# [Work instruction]
Restate word for word the lines in the listing below, starting at the line containing "decide (st + n ≤ 240) &&" and ending at the line containing "run (R336). -/", both included; leave out the rest.

(Listed records begins)

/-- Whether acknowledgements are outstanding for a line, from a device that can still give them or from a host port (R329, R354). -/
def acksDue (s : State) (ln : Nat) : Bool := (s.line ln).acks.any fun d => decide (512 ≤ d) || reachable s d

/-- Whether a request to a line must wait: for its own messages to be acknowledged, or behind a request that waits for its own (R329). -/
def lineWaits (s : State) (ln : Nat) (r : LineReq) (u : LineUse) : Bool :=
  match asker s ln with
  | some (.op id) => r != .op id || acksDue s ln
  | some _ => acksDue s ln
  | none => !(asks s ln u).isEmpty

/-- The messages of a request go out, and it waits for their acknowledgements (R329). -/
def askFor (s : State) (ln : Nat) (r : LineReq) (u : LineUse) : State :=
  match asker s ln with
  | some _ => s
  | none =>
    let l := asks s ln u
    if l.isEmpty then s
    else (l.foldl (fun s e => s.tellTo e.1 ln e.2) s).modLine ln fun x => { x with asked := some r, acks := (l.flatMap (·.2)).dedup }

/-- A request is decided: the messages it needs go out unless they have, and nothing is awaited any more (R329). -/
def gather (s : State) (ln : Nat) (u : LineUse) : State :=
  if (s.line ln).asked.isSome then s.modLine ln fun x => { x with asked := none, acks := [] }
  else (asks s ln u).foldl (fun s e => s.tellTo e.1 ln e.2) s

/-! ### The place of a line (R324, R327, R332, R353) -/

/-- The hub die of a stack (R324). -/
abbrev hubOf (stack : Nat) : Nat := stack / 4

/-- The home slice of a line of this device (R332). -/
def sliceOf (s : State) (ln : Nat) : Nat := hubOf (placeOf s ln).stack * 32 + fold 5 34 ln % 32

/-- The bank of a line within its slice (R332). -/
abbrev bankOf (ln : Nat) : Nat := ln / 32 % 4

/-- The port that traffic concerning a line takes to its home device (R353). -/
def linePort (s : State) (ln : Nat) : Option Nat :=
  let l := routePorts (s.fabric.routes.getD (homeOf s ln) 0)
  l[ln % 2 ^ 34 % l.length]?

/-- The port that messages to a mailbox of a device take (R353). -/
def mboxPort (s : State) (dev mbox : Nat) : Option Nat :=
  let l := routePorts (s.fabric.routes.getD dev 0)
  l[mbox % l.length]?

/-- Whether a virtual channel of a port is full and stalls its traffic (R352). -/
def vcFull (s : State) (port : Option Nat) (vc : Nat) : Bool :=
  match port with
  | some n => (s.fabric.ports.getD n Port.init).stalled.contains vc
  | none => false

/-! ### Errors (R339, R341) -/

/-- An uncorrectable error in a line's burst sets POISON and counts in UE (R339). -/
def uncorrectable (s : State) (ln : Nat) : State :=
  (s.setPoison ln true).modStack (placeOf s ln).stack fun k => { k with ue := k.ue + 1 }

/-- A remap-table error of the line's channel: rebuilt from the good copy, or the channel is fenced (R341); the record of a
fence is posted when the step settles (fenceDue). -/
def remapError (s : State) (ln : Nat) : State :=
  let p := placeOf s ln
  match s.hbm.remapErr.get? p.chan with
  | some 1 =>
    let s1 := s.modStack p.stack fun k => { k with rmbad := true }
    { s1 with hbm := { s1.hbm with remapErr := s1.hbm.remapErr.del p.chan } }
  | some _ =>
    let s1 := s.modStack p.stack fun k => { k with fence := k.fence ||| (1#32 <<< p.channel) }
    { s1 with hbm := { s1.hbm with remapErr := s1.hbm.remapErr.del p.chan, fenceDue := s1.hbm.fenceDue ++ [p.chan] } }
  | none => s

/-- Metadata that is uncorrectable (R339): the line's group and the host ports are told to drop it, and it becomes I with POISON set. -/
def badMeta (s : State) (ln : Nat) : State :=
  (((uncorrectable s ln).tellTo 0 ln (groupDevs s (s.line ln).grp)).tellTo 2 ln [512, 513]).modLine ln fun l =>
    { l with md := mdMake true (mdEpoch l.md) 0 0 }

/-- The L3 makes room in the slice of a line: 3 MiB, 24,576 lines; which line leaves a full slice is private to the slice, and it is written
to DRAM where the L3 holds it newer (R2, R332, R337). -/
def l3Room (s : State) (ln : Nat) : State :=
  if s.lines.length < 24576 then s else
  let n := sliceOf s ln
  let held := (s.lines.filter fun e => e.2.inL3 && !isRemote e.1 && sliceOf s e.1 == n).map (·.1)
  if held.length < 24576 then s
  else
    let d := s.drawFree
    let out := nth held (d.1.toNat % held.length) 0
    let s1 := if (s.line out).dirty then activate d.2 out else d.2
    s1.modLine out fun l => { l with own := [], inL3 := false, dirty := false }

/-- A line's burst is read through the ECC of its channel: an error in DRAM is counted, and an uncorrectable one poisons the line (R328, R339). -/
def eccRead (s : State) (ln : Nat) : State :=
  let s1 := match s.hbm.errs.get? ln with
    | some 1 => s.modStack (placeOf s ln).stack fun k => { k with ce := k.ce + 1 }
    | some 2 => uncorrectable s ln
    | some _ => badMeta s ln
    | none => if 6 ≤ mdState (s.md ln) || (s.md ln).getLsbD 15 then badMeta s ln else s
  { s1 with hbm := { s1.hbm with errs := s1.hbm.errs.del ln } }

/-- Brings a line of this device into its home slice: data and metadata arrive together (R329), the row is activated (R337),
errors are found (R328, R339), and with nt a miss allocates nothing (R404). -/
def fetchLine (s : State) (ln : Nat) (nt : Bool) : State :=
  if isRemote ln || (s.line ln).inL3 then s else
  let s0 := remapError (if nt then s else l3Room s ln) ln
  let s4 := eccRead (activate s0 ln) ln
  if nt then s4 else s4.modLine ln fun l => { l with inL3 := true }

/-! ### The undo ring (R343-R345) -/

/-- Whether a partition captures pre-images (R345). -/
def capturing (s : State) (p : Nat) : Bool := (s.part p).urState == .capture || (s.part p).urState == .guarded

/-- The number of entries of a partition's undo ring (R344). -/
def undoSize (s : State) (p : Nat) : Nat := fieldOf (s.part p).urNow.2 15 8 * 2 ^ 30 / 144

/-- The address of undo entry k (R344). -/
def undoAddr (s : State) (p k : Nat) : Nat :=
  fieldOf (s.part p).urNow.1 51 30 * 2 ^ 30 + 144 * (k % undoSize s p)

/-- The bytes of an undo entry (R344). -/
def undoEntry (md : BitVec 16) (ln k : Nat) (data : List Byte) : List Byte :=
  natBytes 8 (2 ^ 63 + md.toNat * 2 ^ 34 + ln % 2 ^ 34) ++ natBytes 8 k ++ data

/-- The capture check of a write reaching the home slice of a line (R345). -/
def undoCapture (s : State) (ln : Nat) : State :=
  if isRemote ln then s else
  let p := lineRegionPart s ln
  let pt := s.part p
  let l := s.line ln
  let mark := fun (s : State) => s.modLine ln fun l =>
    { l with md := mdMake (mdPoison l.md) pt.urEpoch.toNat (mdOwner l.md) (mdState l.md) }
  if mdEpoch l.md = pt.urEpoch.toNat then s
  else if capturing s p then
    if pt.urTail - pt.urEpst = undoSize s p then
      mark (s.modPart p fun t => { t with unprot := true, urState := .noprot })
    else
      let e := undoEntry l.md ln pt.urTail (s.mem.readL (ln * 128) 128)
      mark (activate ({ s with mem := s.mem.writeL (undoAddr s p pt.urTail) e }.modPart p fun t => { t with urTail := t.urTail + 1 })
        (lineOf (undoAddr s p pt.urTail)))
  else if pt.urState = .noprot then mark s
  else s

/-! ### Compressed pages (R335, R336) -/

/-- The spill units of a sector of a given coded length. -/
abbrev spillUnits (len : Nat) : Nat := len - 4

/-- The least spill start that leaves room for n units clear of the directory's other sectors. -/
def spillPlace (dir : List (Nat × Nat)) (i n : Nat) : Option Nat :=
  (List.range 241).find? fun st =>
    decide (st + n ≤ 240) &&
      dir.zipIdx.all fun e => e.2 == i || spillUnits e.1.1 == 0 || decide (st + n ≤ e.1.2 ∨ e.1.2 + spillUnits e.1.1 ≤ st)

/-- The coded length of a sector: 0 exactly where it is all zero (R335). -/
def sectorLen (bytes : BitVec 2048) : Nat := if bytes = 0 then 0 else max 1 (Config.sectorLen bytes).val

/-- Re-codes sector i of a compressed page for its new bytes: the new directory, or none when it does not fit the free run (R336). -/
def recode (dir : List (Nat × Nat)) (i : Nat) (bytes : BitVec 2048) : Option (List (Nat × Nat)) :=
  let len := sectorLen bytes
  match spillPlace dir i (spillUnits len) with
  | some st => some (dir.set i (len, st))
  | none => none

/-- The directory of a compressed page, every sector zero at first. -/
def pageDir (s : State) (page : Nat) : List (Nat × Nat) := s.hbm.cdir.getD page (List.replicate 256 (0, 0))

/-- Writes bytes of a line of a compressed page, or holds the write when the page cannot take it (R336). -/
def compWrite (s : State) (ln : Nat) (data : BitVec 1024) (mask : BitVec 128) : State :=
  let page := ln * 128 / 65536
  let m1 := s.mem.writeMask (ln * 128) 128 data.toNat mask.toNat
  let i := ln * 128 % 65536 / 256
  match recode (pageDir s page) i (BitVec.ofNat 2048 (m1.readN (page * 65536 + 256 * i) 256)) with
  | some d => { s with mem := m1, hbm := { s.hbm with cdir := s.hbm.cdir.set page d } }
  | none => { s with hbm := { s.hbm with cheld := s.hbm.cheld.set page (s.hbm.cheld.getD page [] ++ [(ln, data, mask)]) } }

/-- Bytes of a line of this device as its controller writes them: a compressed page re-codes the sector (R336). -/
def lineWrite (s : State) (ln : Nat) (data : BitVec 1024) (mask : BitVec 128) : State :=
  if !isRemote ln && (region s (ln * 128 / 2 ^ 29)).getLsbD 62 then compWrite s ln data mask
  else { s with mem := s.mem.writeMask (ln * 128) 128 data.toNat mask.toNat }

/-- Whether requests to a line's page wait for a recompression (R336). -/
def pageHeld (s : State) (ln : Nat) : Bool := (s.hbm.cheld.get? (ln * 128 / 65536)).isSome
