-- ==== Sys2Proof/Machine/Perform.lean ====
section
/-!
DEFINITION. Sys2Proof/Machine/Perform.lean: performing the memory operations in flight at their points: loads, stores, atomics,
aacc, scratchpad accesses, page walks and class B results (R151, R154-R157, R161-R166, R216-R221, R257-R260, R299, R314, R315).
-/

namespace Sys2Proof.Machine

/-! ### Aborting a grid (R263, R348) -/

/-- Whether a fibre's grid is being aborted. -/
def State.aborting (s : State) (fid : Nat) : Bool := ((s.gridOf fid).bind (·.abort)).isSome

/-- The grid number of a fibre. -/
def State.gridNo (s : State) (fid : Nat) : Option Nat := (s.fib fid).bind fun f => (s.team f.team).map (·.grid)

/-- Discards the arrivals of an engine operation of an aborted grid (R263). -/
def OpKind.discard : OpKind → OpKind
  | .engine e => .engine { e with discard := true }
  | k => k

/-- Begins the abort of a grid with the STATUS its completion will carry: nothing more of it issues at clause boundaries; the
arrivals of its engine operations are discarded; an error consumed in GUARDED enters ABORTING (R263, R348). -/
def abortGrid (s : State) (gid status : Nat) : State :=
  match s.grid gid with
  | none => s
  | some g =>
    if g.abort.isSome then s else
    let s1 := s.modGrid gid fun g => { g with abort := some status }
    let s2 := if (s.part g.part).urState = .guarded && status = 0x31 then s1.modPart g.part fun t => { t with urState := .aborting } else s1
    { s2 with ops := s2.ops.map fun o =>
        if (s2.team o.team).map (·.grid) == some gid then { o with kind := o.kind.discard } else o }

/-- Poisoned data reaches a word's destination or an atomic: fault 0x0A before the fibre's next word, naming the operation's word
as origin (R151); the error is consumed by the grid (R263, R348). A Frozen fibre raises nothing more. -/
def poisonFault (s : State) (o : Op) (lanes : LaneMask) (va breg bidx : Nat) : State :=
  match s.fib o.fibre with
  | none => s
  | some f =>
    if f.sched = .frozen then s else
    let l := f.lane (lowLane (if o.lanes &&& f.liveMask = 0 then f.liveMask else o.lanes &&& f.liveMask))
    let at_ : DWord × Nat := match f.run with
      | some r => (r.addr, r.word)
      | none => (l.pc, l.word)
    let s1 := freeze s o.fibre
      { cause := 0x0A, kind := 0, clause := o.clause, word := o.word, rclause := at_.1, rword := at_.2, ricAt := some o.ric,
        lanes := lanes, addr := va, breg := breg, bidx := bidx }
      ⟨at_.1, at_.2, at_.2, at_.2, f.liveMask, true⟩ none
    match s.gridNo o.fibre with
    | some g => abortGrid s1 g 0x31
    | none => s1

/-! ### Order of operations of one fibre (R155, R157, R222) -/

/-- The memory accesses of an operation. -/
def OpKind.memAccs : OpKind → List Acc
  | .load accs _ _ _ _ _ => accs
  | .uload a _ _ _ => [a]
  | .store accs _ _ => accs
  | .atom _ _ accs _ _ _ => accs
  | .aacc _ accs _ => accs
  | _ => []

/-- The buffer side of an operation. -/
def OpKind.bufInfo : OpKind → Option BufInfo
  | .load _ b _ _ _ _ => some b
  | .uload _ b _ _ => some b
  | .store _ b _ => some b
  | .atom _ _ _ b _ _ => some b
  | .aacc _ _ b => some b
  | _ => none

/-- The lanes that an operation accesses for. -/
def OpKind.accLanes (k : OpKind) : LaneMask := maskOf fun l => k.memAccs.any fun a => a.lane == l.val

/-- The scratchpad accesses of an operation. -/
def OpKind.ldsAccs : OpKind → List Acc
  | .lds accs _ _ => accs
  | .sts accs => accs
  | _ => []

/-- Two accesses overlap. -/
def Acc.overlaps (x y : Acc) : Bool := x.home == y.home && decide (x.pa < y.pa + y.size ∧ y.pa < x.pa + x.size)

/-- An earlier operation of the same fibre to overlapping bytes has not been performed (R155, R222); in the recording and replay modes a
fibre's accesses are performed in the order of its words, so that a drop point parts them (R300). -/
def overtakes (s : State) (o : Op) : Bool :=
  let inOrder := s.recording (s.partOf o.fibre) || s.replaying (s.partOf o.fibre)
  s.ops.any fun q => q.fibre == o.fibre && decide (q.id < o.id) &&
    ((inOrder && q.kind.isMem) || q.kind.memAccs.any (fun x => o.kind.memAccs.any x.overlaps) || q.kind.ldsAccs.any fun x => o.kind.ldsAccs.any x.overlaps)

(Listed records ends)

# [Task solution]
    decide (st + n ≤ 240) &&
      dir.zipIdx.all fun e => e.2 == i || spillUnits e.1.1 == 0 || decide (st + n ≤ e.1.2 ∨ e.1.2 + spillUnits e.1.1 ≤ st)

/-- The coded length of a sector: 0 exactly where it is all zero (R335). -/
def sectorLen (bytes : BitVec 2048) : Nat := if bytes = 0 then 0 else max 1 (Config.sectorLen bytes).val

/-- Re-codes sector i of a compressed page for its new bytes: the new directory, or none when it does not fit the free run (R336). -/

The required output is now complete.